大分建設新聞

四方山

ごっつぁんです

2026年05月13日
 大相撲夏場所が幕を開けた。東京・国技館周辺では力士たちの「ごっつぁんです」という言葉が飛び交っているのだろう。角界独特の言葉だが、語源は「ご馳走さまです」がなまったものと言われる。食事への感謝だけでなく、世話になった相手への礼にも使われる。タニマチから小遣いをもらえば、それこそ1オクターブ上がった声で「ごっつぁんです」となるのだろう▼だが、土俵上で懸賞金を受け取るとなれば、そうはいかない。神妙な表情で左、右、中と手刀を切る。古事記に登場する「造化の三神」と呼ばれる神産巣日神などの神々への感謝が込められているという。相撲が神事であるゆえんである。郷土の英雄、双葉山はそうした所作が美しかったという。「未だ木鶏たりえず」の言葉で知られる昭和の大横綱。慢心に動じぬ品格の人だった▼お隣、熊本県八代市が揺れている。新庁舎建設を巡り、元力士の市議が賄賂を受け取った疑いで逮捕された。その額たるや6000万円である。ちゃんこ鍋の具にしても大きすぎる。それこそ「ごっつぁん利権」である。容疑段階で断定は慎むべきだが、世間の視線が厳しくなるのは当然である▼問題は、受け取ったとされる側だけではない。
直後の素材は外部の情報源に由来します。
-- ==== Sys2Proof/Tests/Slice0.lean ====
section
/-! SUPPORT. Tests of the model against the manual's worked examples, and a named witness for the hypotheses of each
statement. Expected results are the manual's, or worked by hand from its tables. -/

namespace Sys2Proof.Tests

set_option Elab.async false

open Sys2Proof Sys2Proof.Machine

/-! ## Small frames, records and states -/

/-- An individual address, 02-00-00-00-00-n. -/
def mac (n : Nat) : Addr := BitVec.ofNat 48 (0x020000000000 + n)

/-- A group address, 03-00-00-00-00-n. -/
def grp (n : Nat) : Addr := BitVec.ofNat 48 (0x030000000000 + n)

/-- Frame bytes: destination, source, zeros up to a length. -/
def body (dst src : Addr) (n : Nat) : List Byte := addrBytes dst ++ addrBytes src ++ List.replicate (n - 12) 0#8

/-- A frame received with its FCS right. -/
def rx (data : List Byte) : RxFrame := ⟨data, fcs data⟩

/-- A frame received with a wrong FCS. -/
def rxBad (data : List Byte) : RxFrame := ⟨data, fcs data ^^^ 1⟩

/-- A lane copy of a 60-byte frame as it is received. -/
def copyOf (dst src : Addr) (l : Lane) (seq : SeqNo) (cls : TrafficClass) : RxFrame :=
  rx (laneCopy l seq cls (body dst src 60)).data

/-- What recognition makes of it. -/
def taggedOf (dst src : Addr) (l : Lane) (seq : SeqNo) (cls : TrafficClass) : Tagged :=
  ⟨src, dst, seq, l, cls, body dst src 60⟩

/-- The factory learned profile as settings. -/
def plainCfg : OriginSettings := learnedSettings factoryGlobals.profile

/-- A learned record that has had no copy: Silent, its forget timer running. -/
def silentRec (a : Addr) : Origin := Origin.learn factoryGlobals.profile a (.frameOn .a)

/-- A configured record of master 1 that has had no copy. -/
def ownedRec (a : Addr) : Origin := Origin.fresh a ⟨true, false⟩ plainCfg

/-- The record with its window seeded at a sequence, Paired, its silence timer running, these open pairs. -/
def heard (seq : SeqNo) (pairs : List OpenPair) (r : Origin) : Origin :=
  { r with win := ⟨true, seq, 3, pairs, 0⟩, lane := { r.lane with state := .paired }, silence := some 100,
           notif := { r.notif with lane := .paired } }

/-- A Confirmed line port A, a Probing port B, both bay ports Link-up with stations 1 and 2, two groups. -/
def live : State :=
  { State.reset with
    station := mac 0, tick := 1000, quiet := none, rollTimer := some 10,
    lines := ⟨{ LinePort.reset with state := .confirmed },
              { LinePort.reset with state := .probing, probe := some 3 }⟩,
    bays := ⟨{ BayPort.reset with up := true, station := some (mac 1) },
             { BayPort.reset with up := true, station := some (mac 2) }⟩,
    groups := [(0, ⟨grp 1, .sample, ⟨true, true⟩⟩), (1, ⟨grp 2, .trip, ⟨true, true⟩⟩)] }

/-- Records 0 (a lead of master 1, heard), 1 (its member, with an open pair), 2 (learned, Silent), 3 (learned,
heard). -/
def busy : State :=
  { live with
    origins := [(0, heard 9 [] (ownedRec (mac 10))),
                (1, heard 9 [⟨8, .a, 900, 100900⟩] { ownedRec (mac 11) with cfg := { plainCfg with ref := some 0 } }),
                (2, silentRec (mac 12)),
                (3, heard 9 [⟨9, .a, 950, 100950⟩] (silentRec (mac 13)))],
    silentOrder := [2], pending := [.secondsTick] }

/-- A table of 256 records, of which the learned one at index 7 alone is Silent. -/
def fullTable : List (Nat × Origin) :=
  (List.range 256).map fun i => (i, if i = 7 then silentRec (mac 7) else heard 9 [] (ownedRec (mac i)))

/-- A part with a full table. -/
def crowded : State := { live with station := mac 1000, bays := ⟨live.bays.one, { live.bays.two with station := none }⟩,
                                   origins := fullTable, silentOrder := [7] }

/-- The silent order of a state is exact when it names only learned Silent records and every one of them. -/
theorem silentOrderExact_of_check {s : State} (h1 : s.silentOrder.Nodup)
    (h2 : ∀ i ∈ s.silentOrder, ((originAt s i).any fun r => r.learned && decide (r.lane.state = .silent)) = true)
    (h3 : ∀ e ∈ s.origins, e.2.learned = true → e.2.lane.state = .silent → e.1 ∈ s.silentOrder) :
    SilentOrderExact s := by
  refine ⟨h1, fun i => ⟨fun hi => ?_, fun ⟨r, hr, hl, hs⟩ => h3 _ (mem_of_tabGet hr) hl hs⟩⟩
  have h := h2 i hi
  cases ho : originAt s i with
  | none => simp [ho] at h
  | some r => exact ⟨r, rfl, by simpa [ho] using h⟩

/-! ## What is well formed -/

/-- A command takes at most 64 argument bytes. -/
theorem test_wf_refuses_65_bytes : (Instr.stage .m1 (.taken (List.replicate 65 0#8))).wf = false := by decide

/-- A length byte at which arguments still follow is no overlong one. -/
theorem test_wf_refuses_length_64_as_overlong : (Instr.identify .m1 (.overlong 64#8)).wf = false := by decide

theorem test_wf_refuses_known_code_as_unknown :
    (Instr.unknownCommand .m2 0x12#8 (.taken [])).wf = false ∧ (Instr.unknownCommand .m2 0x01#8 (.taken [])).wf = false ∧
      (Instr.unknownCommand .m2 0x13#8 (.taken [])).wf = true := by decide

/-- A period without a byte is not cut, and one that ends with the last argument byte took its command. -/
theorem test_wf_refuses_uncut_periods :
    (Instr.cutTransaction .m1 []).wf = false ∧ (Instr.cutTransaction .m1 [0x0C#8, 1#8, 0#8]).wf = false ∧
      (Instr.cutTransaction .m1 [0x0C#8, 2#8, 0#8]).wf = true := by decide

theorem test_wf_refuses_index_256 :
    (Instr.pairExpiry 256).wf = false ∧ (Instr.silenceExpiry 256).wf = false ∧ (Instr.forgetExpiry 256).wf = false ∧
      (Instr.holdExpiry 256).wf = false ∧ (Instr.holdExpiry 255).wf = true := by decide

/-! ## Framing (chapter 1, 1.7) -/

/-- Select periods by the byte positions of section 1.7: IDENTIFY taken at byte 1, READ ORIGIN at byte 3 with a byte
ignored after it, a length above 64, an unknown code with one argument, and a period cut at its last argument. -/
theorem test_select_periods :
    periodRow .m1 [0x01#8, 0#8] = some (.identify .m1 (.taken [])) ∧
      periodRow .m2 [0x02#8, 2#8, 3#8, 0#8, 0xAA#8] = some (.readOrigin .m2 (.taken [3#8, 0#8])) ∧
      periodRow .m1 [0x07#8, 65#8, 1#8] = some (.stage .m1 (.overlong 65#8)) ∧
      periodRow .m1 [0x13#8, 1#8, 9#8] = some (.unknownCommand .m1 0x13#8 (.taken [9#8])) ∧
      periodRow .m1 [0x0C#8, 2#8, 0#8] = some (.cutTransaction .m1 [0x0C#8, 2#8, 0#8]) ∧ periodRow .m1 [] = none := by
  decide +kernel

/-- After SET EVENT MASK with one byte too few the link drives FFh FFh 04h 00h, and FFh after and on an idle link. -/
theorem test_link_drives :
    let c := (setMaskEffect .m1 (.taken [0#8]) live).links.one
    (List.range 6).map c.drives = [0xFF#8, 0xFF#8, 0x04#8, 0x00#8, 0xFF#8, 0xFF#8] ∧
      live.links.one.drives 2 = 0xFF#8 := by decide +kernel

/-! ## Frames and trailers (chapter 1) -/

/-- The CRC-32 check value of the bytes "123456789". -/
theorem test_fcs_check_value :
    fcs [0x31#8, 0x32#8, 0x33#8, 0x34#8, 0x35#8, 0x36#8, 0x37#8, 0x38#8, 0x39#8] = 0xCBF43926#32 := by decide +kernel

/-- Worked trailer: sequence 1,234, sample, lane B, span 118 (chapter 1, 1.3). -/
theorem test_trailer_bytes :
    trailerBytes 1234 .b .sample 118 =
      [0x04#8, 0xD2#8, 0x92#8, 0x00#8, 0x76#8, 0xB5#8, 0x2E#8, 0x71#8] := by decide +kernel

theorem test_trailer_decodes :
    recognise (body (mac 1) (mac 9) 118 ++ [0x04#8, 0xD2#8, 0x92#8, 0x00#8, 0x76#8, 0xB5#8, 0x2E#8, 0x71#8]) =
      .tagged ⟨mac 9, mac 1, 1234, .b, .sample, body (mac 1) (mac 9) 118⟩ := by decide +kernel

/-- The variant with descriptor 12h, lane code 00. -/
theorem test_trailer_mismatch :
    recognise (body (mac 1) (mac 9) 118 ++ [0x04#8, 0xD2#8, 0x12#8, 0x00#8, 0x76#8, 0xB5#8, 0x2E#8, 0x71#8]) =
      .mismatch := by decide +kernel

/-- The worked roll-call's bytes 12 to 17 and its two trailers. -/
theorem test_roll_call :
    slice (rollCallBody (mac 0) 10 [mac 1, mac 2]) 12 6 = [0x9A#8, 0x73#8, 0x01#8, 0x01#8, 0x0A#8, 0x02#8] ∧
      trailerBytes 77 .a .rollCall 60 = [0x00#8, 0x4D#8, 0x72#8, 0x00#8, 0x3C#8, 0xB5#8, 0x2E#8, 0x71#8] ∧
      trailerBytes 77 .b .rollCall 60 = [0x00#8, 0x4D#8, 0xB2#8, 0x00#8, 0x3C#8, 0xB5#8, 0x2E#8, 0x71#8] := by
  decide +kernel

/-! ## Judgment (chapter 4) -/

/-- The worked distances from 10,000. -/
theorem test_worked_distances :
    place 10000 10200 = .newer 200 ∧ place 10000 10000 = .inside 0 ∧ place 10000 9937 = .inside 63 ∧
      place 10000 9936 = .stale ∧ place 10000 0 = .stale ∧ place 10000 42767 = .newer 32767 ∧
      place 10000 42768 = .stale ∧ place 65530 3 = .newer 9 ∧ place 40000 0 = .newer 25536 := by decide +kernel

/-- The settings of the worked runs: loss limit 2, pair timeout 8 ms. -/
def runSettings : JudgeSettings := ⟨2, 8⟩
報道によれば、業者側に有利な評価基準案が市側に持ち込まれ、入札に影響した疑いも浮かぶ。役所に、外からの働き掛けをはね返す規律があったのか。おかしな提案を「おかしい」と言える空気があったのか▼行政の土俵で軍配を握るのは、制度であり、手続きであり、職員一人一人の倫理であろう。そこが緩めば、声の大きい者の押し出しがまかり通る。公共工事は税金を街の未来に変える営みである。「ごっつぁんです」で決着する話ではない。耳を傾けるべき相手は、議員などではない。納税者である市民だ。(熊)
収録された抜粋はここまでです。